═══ Data ═══
-- ==== Sys2Proof/Certificates/Slice0/Obligations.lean ====
section
/-! DEFINITION. The statements for the provers. Rules R<n> are those of spec/; "log entry <n>" is notes/assumptions/<n>.md. -/

open Sys2Proof Sys2Proof.Machine

/-! ### Reset and the invariant -/

/-- R190, R191: a RESET step, from any state and with any command in progress, leaves all twelve registers 0 and emits no
response; the configuration is kept. -/
def Obligations.ResetStepClearsTwelveRegisters : Prop :=
  ∀ s : State, s.nextMove = .reset →
    step s = .next
      { s.afterTurn with
        ovrf := 0, ovp := false, ie := false, iesave := false, snap := 0, arg := 0, iter := 0, msrem := 0,
        busy := false, opc := 0, ph := 0, fault := false } ∧
      s.afterTurn.resp = none ∧ s.afterTurn.cfg = s.cfg

/-- R37: the state after reset has all twelve registers 0, and it satisfies the invariant. -/
def Obligations.ResetStateMeetsInvariant : Prop :=
  (State.reset.ovrf = 0 ∧ State.reset.ovp = false ∧ State.reset.ie = false ∧ State.reset.iesave = false ∧
    State.reset.snap = 0 ∧ State.reset.arg = 0 ∧ State.reset.iter = 0 ∧ State.reset.msrem = 0 ∧
    State.reset.busy = false ∧ State.reset.opc = 0 ∧ State.reset.ph = 0 ∧ State.reset.fault = false) ∧
  State.reset.cfg.WF ∧ Inv State.reset

/-- R38, with the fields the model adds to it (log entry 17): every step from a state of the invariant, whatever the
environment chooses, leads to a state of it. Turns without a step count too, and pass by the model's choice (log
entry 7). -/
def Obligations.EveryStepKeepsInvariant : Prop := ∀ s t : State, Inv s → step s = .next t → Inv t

/-- R38, U12: in a state of the invariant no step faults and none is refused. For the moves the spec gives no step there (an
ISSUE move while busy, which U9 refuses, a SEQ turn while idle, a turn of the interrupt agent with INC disabled) that the
turn passes to a next state is the model's choice (log entry 7). -/
def Obligations.InvariantStatesNeverStop : Prop := ∀ s : State, Inv s → ∃ t, step s = .next t

/-- U12: a busy sequencer with an unassigned opcode, with a command the build does not have, or with a phase past the
command's last has no step: the turn stops by name (log entry 9). -/
def Obligations.SequencerStopsExactlyInStuckStates : Prop :=
  (∀ s : State, s.nextMove = .seq → s.busy = true → instrOfOpc s.opc s.arg = none → step s = .fault .stuckOpcode) ∧
  (∀ (s : State) (i : Instr), s.nextMove = .seq → s.busy = true → instrOfOpc s.opc s.arg = some i →
    i.presentIn s.cfg.tben = false → step s = .fault .stuckAbsent) ∧
  (∀ (s : State) (i : Instr), s.nextMove = .seq → s.busy = true → instrOfOpc s.opc s.arg = some i →
    i.presentIn s.cfg.tben = true → lastPhase i < s.ph.toNat → step s = .fault .stuckPhase) ∧
  (∀ (s : State) (i : Instr), s.nextMove = .seq → s.busy = true → instrOfOpc s.opc s.arg = some i →
    i.presentIn s.cfg.tben = true → s.ph.toNat ≤ lastPhase i → ∃ t, step s = .next t)

/-- R10, R176: the build-time check refuses exactly the ill-formed records and builds the record it was given; a state is a
state of a machine so built. -/
def Obligations.IllFormedRecordsAreNotBuilt : Prop :=
  (∀ c : Cfg, c.elaborate = none ↔ ¬c.WF) ∧
  (∀ (c : Cfg) (b : Build), c.elaborate = some b → b.cfg = c) ∧
  (∀ s : State, ∃ b : Build, s.cfg.elaborate = some b ∧ b.cfg = s.cfg)

/-- R5, R33: no step changes the configuration. -/
def Obligations.NoStepChangesConfiguration : Prop := ∀ s t : State, step s = .next t → t.cfg = s.cfg

/-! ### The kinds of step -/

/-- R36: which step writes which register, and that a register not listed keeps its value. `s.afterTurn` is `s` with the
move used up and the response pulse over; `resp` is the response port, no register. That an ISSUE move while busy and a
SEQ move while idle change nothing is the model's choice (log entry 7): the spec gives them no step. -/
def Obligations.StepsWriteOnlyListedRegisters : Prop :=
  ∀ s t : State, step s = .next t →
    match s.nextMove with
    | .ev => t = { s.afterTurn with ovp := t.ovp }
    | .inc => t = { s.afterTurn with ovrf := t.ovrf, ovp := t.ovp }
    | .issue w =>
      if s.busy = true then t = s.afterTurn
      else
        ((∃ i, decode w = .ok i ∧ i.presentIn s.cfg.tben = true) →
          t = { s.afterTurn with busy := t.busy, opc := t.opc, arg := t.arg, ph := t.ph }) ∧
        (¬(∃ i, decode w = .ok i ∧ i.presentIn s.cfg.tben = true) →
          t = { s.afterTurn with fault := t.fault, resp := t.resp })
    | .seq =>
      if s.busy = false then t = s.afterTurn
      else if s.opc = 0x03 then t = { s.afterTurn with ie := t.ie, busy := t.busy, ph := t.ph, resp := t.resp }
      else if s.opc = 0x20 ∨ s.opc = 0x21 then
        t = { s.afterTurn with
              ie := t.ie, iesave := t.iesave, snap := t.snap, busy := t.busy, ph := t.ph, resp := t.resp }
      else if s.opc = 0x30 then t = { s.afterTurn with iter := t.iter, busy := t.busy, ph := t.ph, resp := t.resp }
      else if s.opc = 0x31 then
        t = { s.afterTurn with msrem := t.msrem, iter := t.iter, busy := t.busy, ph := t.ph, resp := t.resp }
      else t = { s.afterTurn with busy := t.busy, ph := t.ph, resp := t.resp }
    | .reset => t.cfg = s.cfg ∧ t.resp = none ∧ t.moves = s.afterTurn.moves ∧ t.freeTurns = s.afterTurn.freeTurns

/-- R52: no step but a taken interrupt and RESET changes any byte of the counter byte space, and a taken interrupt changes
the whole counter at once, by one. -/
def Obligations.OnlyInterruptOrResetWritesCounterBytes : Prop :=
  ∀ s t : State, step s = .next t →
    (∀ k : Fin 4, memRead t k = memRead s k) ∨
    (s.nextMove = .inc ∧ s.cfg.tben = true ∧ s.ie = true ∧ s.ovp = true ∧ t.ovrf.toNat = (s.ovrf.toNat + 1) % 2 ^ 32) ∨
    (s.nextMove = .reset ∧ ∀ k : Fin 4, memRead t k = 0)

/-- R90, R94: EV is always possible, sets `OVP` exactly when the timebase is enabled, and changes nothing else; R93: an
event that finds `OVP` set leaves it set and is lost. -/
def Obligations.EventSetsPendingWhenTimebaseEnabled : Prop :=
  ∀ s : State, s.nextMove = .ev →
    (s.cfg.tben = true → step s = .next { s.afterTurn with ovp := true }) ∧
    (s.cfg.tben = false → step s = .next s.afterTurn) ∧
    (s.ovp = true → step s = .next s.afterTurn) ∧ s.afterTurn.resp = none

/-- R91, R92: an enabled INC adds one to the counter modulo 2^32, clears `OVP`, and changes nothing else; from
0xFFFF_FFFF it gives 0. It is enabled exactly with the timebase, `IE` and `OVP`: otherwise a turn of the interrupt agent
does none of it. -/
def Obligations.IncrementServicesPendingEvent : Prop :=
  ∀ s : State, s.nextMove = .inc →
    (s.cfg.tben = true → s.ie = true → s.ovp = true →
      ∃ v : Word, step s = .next { s.afterTurn with ovrf := v, ovp := false } ∧
        v.toNat = (s.ovrf.toNat + 1) % 2 ^ 32 ∧ (s.ovrf = 0xFFFFFFFF → v = 0)) ∧
    (¬(s.cfg.tben = true ∧ s.ie = true ∧ s.ovp = true) → ∀ t, step s = .next t → t.ovrf = s.ovrf ∧ t.ovp = s.ovp) ∧
    s.afterTurn.resp = none

/-- R166, R167: masking delays an interrupt and does not cancel it: no step but a taken interrupt and RESET clears `OVP`, and
no step but EV sets it. -/
def Obligations.PendingEventWaitsForService : Prop :=
  ∀ s t : State, step s = .next t → s.nextMove ≠ .reset →
    (s.ovp = true → t.ovp = false → s.nextMove = .inc ∧ s.cfg.tben = true ∧ s.ie = true ∧ t.ovrf = s.ovrf + 1) ∧
    (s.ovp = false → t.ovp = true → s.nextMove = .ev ∧ s.cfg.tben = true)

/-- The model's choice (log entry 7) where R79, R91 and R203 give a move no step: while a command is in progress a presented
word is not sampled, an idle sequencer does nothing, and a disabled INC does nothing; the turn passes with nothing
changed. -/
def Obligations.TurnsWithoutStepChangeNothing : Prop :=
  (∀ (s : State) (w : CmdWord), s.nextMove = .issue w → s.busy = true → step s = .next s.afterTurn) ∧
  (∀ s : State, s.nextMove = .seq → s.busy = false → step s = .next s.afterTurn) ∧
  (∀ s : State, s.nextMove = .inc → ¬(s.cfg.tben = true ∧ s.ie = true ∧ s.ovp = true) → step s = .next s.afterTurn)

/-- A step runs the decoded command (R35, R74): an ISSUE turn of an idle TBU runs the command its word decodes to, and a
SEQ turn of a busy one runs the command `OPC` names, both on the state whose move is used up. -/
def Obligations.StepRunsDecodedCommand : Prop :=
  (∀ (s : State) (w : CmdWord) (i : Instr), s.nextMove = .issue w → s.busy = false → decode w = .ok i →
    step s = exec i s.afterTurn) ∧
  (∀ (s : State) (i : Instr), s.nextMove = .seq → s.busy = true → instrOfOpc s.opc s.arg = some i →
    step s = exec i s.afterTurn) ∧
  (∀ (s : State) (nbits w : Nat) (i : Instr), decodeTableWord nbits w = some i →
    step (s.withFetchWord nbits w) = exec i { s with busy := false, ph := 0, resp := none })

/-- R26, R29, R74: ISSUE of a word that decodes to a command of this build latches exactly that word, so the SEQ turns
that follow run that command. -/
def Obligations.IssueLatchesTheWordItRuns : Prop :=
  ∀ (s : State) (w : CmdWord) (i : Instr), s.nextMove = .issue w → s.busy = false → decode w = .ok i →
    i.presentIn s.cfg.tben = true →
    ∃ t, step s = .next t ∧ t.busy = true ∧ t.ph = 0 ∧ t.resp = none ∧ t.opc ++ t.arg = w ∧
      t.arg = i.operand ∧ instrOfOpc t.opc t.arg = some i

/-- R70: a step emits a response exactly when it ends a command: the SEQ step that clears `BUSY`, or the ISSUE step of a
refused word. R78: the status is then OK, respectively ILLEGAL or ABSENT with value 0; the code 3 is never produced. -/
def Obligations.ResponsesEndCommands : Prop :=
  ∀ s t : State, step s = .next t →
    (t.resp.isSome = true ↔
      (s.nextMove = .seq ∧ s.busy = true ∧ t.busy = false) ∨
      (∃ w, s.nextMove = .issue w ∧ s.busy = false ∧ t.busy = false)) ∧
    ∀ r, t.resp = some r →
      (s.nextMove = .seq → respStatus r = 0) ∧
      (s.nextMove ≠ .seq → (respStatus r = 1 ∨ respStatus r = 2) ∧ respValue r = 0)

/-- R78: the status stands in bits 33:32 of a response word and the value in bits 31:0; OK is 0, ILLEGAL 1, ABSENT 2. -/
def Obligations.ResponseWordLayout : Prop :=
  (∀ (st : Status) (v : Word), (respWord st v).toNat = st.code.toNat * 2 ^ 32 + v.toNat ∧
    respStatus (respWord st v) = st.code ∧ respValue (respWord st v) = v) ∧
  Status.ok.code = 0 ∧ Status.illegal.code = 1 ∧ Status.absent.code = 2

/-! ### Decoding -/

/-- R71, R72: decoding the word of a command gives the command back, with every operand at every value. -/
def Obligations.DecodeOfEncodeIsIdentity : Prop := ∀ i : Instr, decode (encode i) = .ok i

/-- R71, R75: a word that decodes to a command is that command's one word: no two words mean the same, and no reserved
bit is dropped. -/
def Obligations.EncodeOfDecodeIsIdentity : Prop := ∀ (w : CmdWord) (i : Instr), decode w = .ok i → encode i = w

/-- R73, R74: a word decodes to a command exactly when it selects a row of the opcode map, the row is then the only one it
selects, and opcode, format and presence are that row's. -/
def Obligations.DecoderAgreesWithOpcodeTable : Prop :=
  (∀ w : CmdWord, (∃ i, decode w = .ok i) ↔ ∃ r ∈ opcodeTable, w &&& r.mask = r.pattern) ∧
  (∀ (w : CmdWord) (i : Instr) (r : Row), decode w = .ok i → r ∈ opcodeTable → w &&& r.mask = r.pattern →
    i.opc = r.opc ∧ i.format = r.format ∧ i.needsTben = r.needsTben ∧ opcField w = r.opc) ∧
  (∀ (w : CmdWord) (r q : Row), r ∈ opcodeTable → q ∈ opcodeTable → w &&& r.mask = r.pattern →
    w &&& q.mask = q.pattern → r = q)

/-- R75: the illegal words are those with an opcode in 0x04..0x0F, 0x14..0x1F, 0x24..0x2F or 0x32..0xFF, and those with an
assigned opcode and a non-zero reserved operand bit; the decoder says which. -/
def Obligations.IllegalEncodingsAreRejectedByName : Prop :=
  (∀ w : CmdWord, decode w = .error .unassignedOpcode ↔
    ((0x04 ≤ opcField w ∧ opcField w ≤ 0x0F) ∨ (0x14 ≤ opcField w ∧ opcField w ≤ 0x1F) ∨
      (0x24 ≤ opcField w ∧ opcField w ≤ 0x2F) ∨ (0x32 ≤ opcField w))) ∧
  (∀ w : CmdWord, decode w = .error .reservedOperandBits ↔
    ((opcField w ∈ [0x00, 0x01, 0x02, 0x10, 0x11, 0x12, 0x13, 0x20, 0x21] ∧ immField w ≠ 0) ∨
      (opcField w = 0x03 ∧ 2 ≤ (immField w).toNat) ∨ (opcField w = 0x30 ∧ 2 ^ 16 ≤ (immField w).toNat)))

/-- The 28 words of the table in spec 95_test_vectors.md section 2.1, row by row: sixteen decode to the commands they stand
for, and twelve are rejected, each for the reason the table gives. -/
def Obligations.PrintedWordsDecode : Prop :=
  decode 0x0000000000 = .ok .nop ∧ decode 0x0000000001 = .error .reservedOperandBits ∧
  decode 0x0100000000 = .ok .rdst ∧ decode 0x0200000000 = .ok .ieget ∧ decode 0x0300000000 = .ok (.ieset 0) ∧
  decode 0x0300000001 = .ok (.ieset 1) ∧ decode 0x0300000002 = .error .reservedOperandBits ∧
  decode 0x0380000001 = .error .reservedOperandBits ∧ decode 0x0400000000 = .error .unassignedOpcode ∧
  decode 0x0F00000000 = .error .unassignedOpcode ∧ decode 0x1000000000 = .ok .rdb0 ∧ decode 0x1300000000 = .ok .rdb3 ∧
  decode 0x1300000100 = .error .reservedOperandBits ∧ decode 0x1400000000 = .error .unassignedOpcode ∧
  decode 0x2000000000 = .ok .rdms ∧ decode 0x2100000000 = .ok .rdus ∧
  decode 0x2100000001 = .error .reservedOperandBits ∧ decode 0x22000003E8 = .ok (.rlms 1000) ∧
  decode 0x22FFFFFFFF = .ok (.rlms 4294967295) ∧ decode 0x23000F4240 = .ok (.rlus 1000000) ∧
  decode 0x2400000000 = .error .unassignedOpcode ∧ decode 0x3000000064 = .ok (.dlyus 100) ∧
  decode 0x300000FFFF = .ok (.dlyus 65535) ∧ decode 0x3000010000 = .error .reservedOperandBits ∧
  decode 0x3100000003 = .ok (.dlyms 3) ∧ decode 0x31FFFFFFFF = .ok (.dlyms 4294967295) ∧
  decode 0x3200000000 = .error .unassignedOpcode ∧ decode 0xFFFFFFFFFF = .error .unassignedOpcode

/-! ### Faults -/

/-- R162: `Illegal` is raised by ISSUE of an idle TBU exactly when no row of R73 matches the word; every command but `RLMS`,
`RLUS` and `DLYMS` has a near miss, a word with its opcode that is `Illegal`. -/
def Obligations.IllegalRaisedExactlyWithoutRow : Prop :=
  (∀ (s : State) (w : CmdWord), s.nextMove = .issue w → s.busy = false →
    ((∀ r ∈ opcodeTable, w &&& r.mask ≠ r.pattern) ↔
      step s = .next { s.afterTurn with fault := true, resp := some (respWord .illegal 0) })) ∧
  (∀ i : Instr, (∃ w, opcField w = i.opc ∧ ∀ r ∈ opcodeTable, w &&& r.mask ≠ r.pattern) ↔
    i.opc ≠ 0x22 ∧ i.opc ≠ 0x23 ∧ i.opc ≠ 0x31)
═══
**Exercise aim:**
Within the data above, the span starting at the line containing "does none of it. -/" and ending at the line containing "Word, step s" is to be retyped exactly, with no other lines.

**Answer area:**
does none of it. -/
def Obligations.IncrementServicesPendingEvent : Prop :=
  ∀ s : State, s.nextMove = .inc →
    (s.cfg.tben = true → s.ie = true → s.ovp = true →
      ∃ v : Word, step s = .next { s.afterTurn with ovrf := v, ovp := false } ∧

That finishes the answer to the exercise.